The Voynich Ninja - The Naibbe cipher

Pages: 1 2 3 4 5 6 7 8

(13-08-2025, 11:41 AM)magnesium Wrote: You are not allowed to view links. Register or Login to view.Very interesting, thanks! Out of curiosity, would you mind running the same analysis on just the subsections of ZL3a-n.txt assigned to Voynich/Currier B? The overrepresentation of qok within the Naibbe cipher is meant to mimic Voynich B specifically, so I'm curious to see how well that holds up.

Yes, I could do that. However, I would need a prepared ZL3a-n.txt file. Does anyone have one, or can anyone tell me how to extract Currier B from it ?

(13-08-2025, 05:50 PM)bi3mw Wrote: You are not allowed to view links. Register or Login to view.Yes, I could do that. However, I would need a prepared ZL3a-n.txt file. Does anyone have one, or can anyone tell me how to extract Currier B from it ?

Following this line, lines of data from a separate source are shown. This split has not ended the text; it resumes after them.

/-- Every command answers as R212 allows. -/
theorem exec_mayGive (hc : s.fatal = .clear) (i : Instr) : MayGive i s (exec i s) := by
  cases i with
  | alloc hint size => exact .prologue hc (.allocate ⟨hint, size, rfl⟩)
  | rdb addr => exact .prologue hc (.load (answer := fun bs => .word 8 (bs.headD 0)) (.inl ⟨addr, rfl⟩) (absurd rfl))
  | rdbs addr size =>
    exact .prologue hc (.load (.inr (.inl ⟨addr, size, rfl⟩)) fun _ => .inl ⟨addr, size, rfl⟩)
  | wrb addr value => exact .prologue hc (.store (.inr (.inr (.inl ⟨addr, value, rfl⟩))) (absurd rfl))
  | wrbs addr data =>
    exact .prologue hc (.store (.inr (.inr (.inr ⟨addr, data, rfl⟩))) fun _ => .inr ⟨addr, data, rfl⟩)
  | dname | dstart | dend | gwr8 | gwr16 | gwr32 | gwr64 | ripwr | flwr => exact .prologue hc (.succeed rfl)
  | grd8 | grd16 | grd32 | grd64 | riprd | flrd | flset | flclr | fltst
  | vrdXmmI8x16 | vrdYmmI8x32 | vrdZmmI8x64 | vrdXmmU8x16 | vrdYmmU8x32 | vrdZmmU8x64
  | vrdXmmI16x8 | vrdYmmI16x16 | vrdZmmI16x32 | vrdXmmU16x8 | vrdYmmU16x16 | vrdZmmU16x32
  | vrdXmmI32x4 | vrdYmmI32x8 | vrdZmmI32x16 | vrdXmmU32x4 | vrdYmmU32x8 | vrdZmmU32x16
  | vrdXmmI64x2 | vrdYmmI64x4 | vrdZmmI64x8 | vrdXmmU64x2 | vrdYmmU64x4 | vrdZmmU64x8
  | vrdXmmF32x4 | vrdYmmF32x8 | vrdZmmF32x16 | vrdXmmF64x2 | vrdYmmF64x4 | vrdZmmF64x8 =>
    exact .prologue hc (.readChecked rfl (.succeed rfl))
  | vwrXmmI8x16 | vwrYmmI8x32 | vwrZmmI8x64 | vwrXmmU8x16 | vwrYmmU8x32 | vwrZmmU8x64
  | vwrXmmI16x8 | vwrYmmI16x16 | vwrZmmI16x32 | vwrXmmU16x8 | vwrYmmU16x16 | vwrZmmU16x32
  | vwrXmmI32x4 | vwrYmmI32x8 | vwrZmmI32x16 | vwrXmmU32x4 | vwrYmmU32x8 | vwrZmmU32x16
  | vwrXmmI64x2 | vwrYmmI64x4 | vwrZmmI64x8 | vwrXmmU64x2 | vwrYmmU64x4 | vwrZmmU64x8
  | vwrXmmF32x4 | vwrYmmF32x8 | vwrZmmF32x16 | vwrXmmF64x2 | vwrYmmF64x4 | vwrZmmF64x8 =>
    exact .vwrite hc (Option.some_ne_none _) rfl

/-- The response a command adds is one R212 allows it. -/
theorem exec_mayAnswer {t : State} {r : Response} (hc : s.fatal = .clear) (h : exec i s = .next t)
    (hr : t.responses = s.responses ++ [r]) : MayAnswer i s r := by
  obtain ⟨r', hr', hmay⟩ := exec_mayGive hc i t h
  have heq : r' = r := by simpa [hr'] using hr
  exact heq ▸ hmay

end Operations

/-! ### What raising a failure changes (R216, R217) -/

/-- All a request can change (R216, R217): nothing but the responses, for a status other than `OK`; `FATAL` too where it is raised;
for a success all but `FATAL` and the responses before. -/
theorem Answers.response_cases {w : CmdWord} {s t : State} (h : Answers w s t) :
    (∃ st p0 p1, st ≠ .ok ∧ t = s.respond (Response.failure st p0 p1)) ∨
    (∃ sub, s.fatal = .clear ∧ t = { s with fatal := .set sub }.respond (Response.fatal sub)) ∨
    (∃ (u : State) (res : Result), t = u.respond (Response.okWith res) ∧ u.fatal = s.fatal ∧ u.responses = s.responses) := by
  cases h with
  | stuck => exact .inl ⟨_, _, _, by decide, rfl⟩
  | status _ hok => exact .inl ⟨_, _, _, hok, rfl⟩
  | fatal hc => exact .inr (.inl ⟨_, hc, rfl⟩)
  | reads | gpr | rip | rflags | rflagsKept | simd | allocated => exact .inr (.inr ⟨_, _, rfl, rfl, rfl⟩)
  | memory _ hw =>
    obtain ⟨S, -, rfl⟩ := memWrite_ok.1 hw
    exact .inr (.inr ⟨_, _, rfl, rfl, rfl⟩)

/-- A command that sets `FATAL` answers its sub-code and changes nothing else (R216). -/
theorem Answers.eq_of_raises_fatal {w : CmdWord} {s t : State} {sub : FatalSub} (h : Answers w s t) (hc : s.fatal = .clear)
    (ht : t.fatal = .set sub) : t = { s with fatal := .set sub }.respond (Response.fatal sub) := by
  rcases h.response_cases with ⟨st, p0, p1, -, rfl⟩ | ⟨sub', -, rfl⟩ | ⟨u, res, rfl, hu, -⟩
  · cases hc.symm.trans ht
  · cases ht
    rfl
  · cases (hc.symm.trans hu.symm).trans ht

/-- A request that answers a recoverable status changes nothing but the responses (R217). -/
theorem Answers.eq_of_recoverable {w : CmdWord} {s t : State} {r : Response} (h : Answers w s t)
    (hr : t.responses = s.responses ++ [r]) (hok : r.st ≠ .ok) (hfatal : r.st ≠ .fatal) : t = s.respond r := by
  rcases h.response_cases with ⟨st, p0, p1, -, rfl⟩ | ⟨sub, -, rfl⟩ | ⟨u, res, rfl, -, hu⟩
  · have heq : Response.failure st p0 p1 = r := by simpa using hr
    rw [heq]
  · have heq : Response.fatal sub = r := by simpa using hr
    exact absurd (heq ▸ rfl) hfatal
  · have heq : Response.okWith res = r := by simpa [hu] using hr
    exact absurd (heq ▸ rfl) hok

/-! ### Requests (R211) -/

theorem performRequest_ok {q : Request} {i : Instr} (h : decode q = .ok i) (s : State) : performRequest q s = exec i s := by
  simp only [performRequest, h]

theorem performRequest_error {q : Request} {e : DecodeError} (h : decode q = .error e) (s : State) :
    performRequest q s = illegalCommand q.cmd s := by
  simp only [performRequest, h]

/-- While `FATAL` is set every command answers it, whatever the command: each meaning starts with the prologue (R211, R216). -/
theorem exec_of_fatal {s : State} {sub : FatalSub} (hs : s.fatal = .set sub) (i : Instr) :
    exec i s = .next (s.respond (Response.fatal sub)) := by
  cases exec_meaning i with
  | alloc _ _ _ h | load _ _ _ h | store _ _ _ h | identity _ h | gprRead _ _ _ h | gprWrite _ _ _ _ _ h | ripRead h
  | ripWrite _ _ h | rflagsRead _ h | rflagsWrite _ _ h | rflagsUpdate _ _ h | vread _ _ _ h =>
    rw [h]
    exact State.prologue_set hs _
  | vwrite _ _ _ _ _ h =>
    rw [h, vwrite]
    split <;> exact State.prologue_set hs _

/-- While `FATAL` is set every request answers it, an illegal word too (R211, R216). -/
theorem performRequest_of_fatal {s : State} {sub : FatalSub} (hs : s.fatal = .set sub) (q : Request) :
    performRequest q s = .next (s.respond (Response.fatal sub)) := by
  cases hdec : decode q with
  | error e =>
    rw [performRequest_error hdec]
    exact State.prologue_set hs _
  | ok i =>
    rw [performRequest_ok hdec]
    exact exec_of_fatal hs i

Thank you very much! If memory serves, it's in the metadata for each folio, under the value $L. Currier B is $L=B, Currier A is $L=A. For example, for f75r:

<f75r> <! $Q=M $P=A $F=a $B=1 $I=B $L=B $H=2 $C=2>

I was actually thinking of an IVTT command on the command line that does everything in one go. Maybe @ReneZ can help here. I know the following command that extracts the entire text:

ivtt -x7 ZL3a-n.txt outputfile.txt

I just need to know the parameter to extract Currier B.

Edit: Is that correct? :
ivtt -x7 -LA ZL3a-n.txt outputfile.txt

(13-08-2025, 06:31 PM)bi3mw Wrote: You are not allowed to view links. Register or Login to view.I was actually thinking of an IVTT command on the command line that does everything in one go. Maybe @ReneZ can help here. I know the following command that extracts the entire text:

ivtt -x7 ZL3a-n.txt outputfile.txt

I just need to know the parameter to extract Currier B.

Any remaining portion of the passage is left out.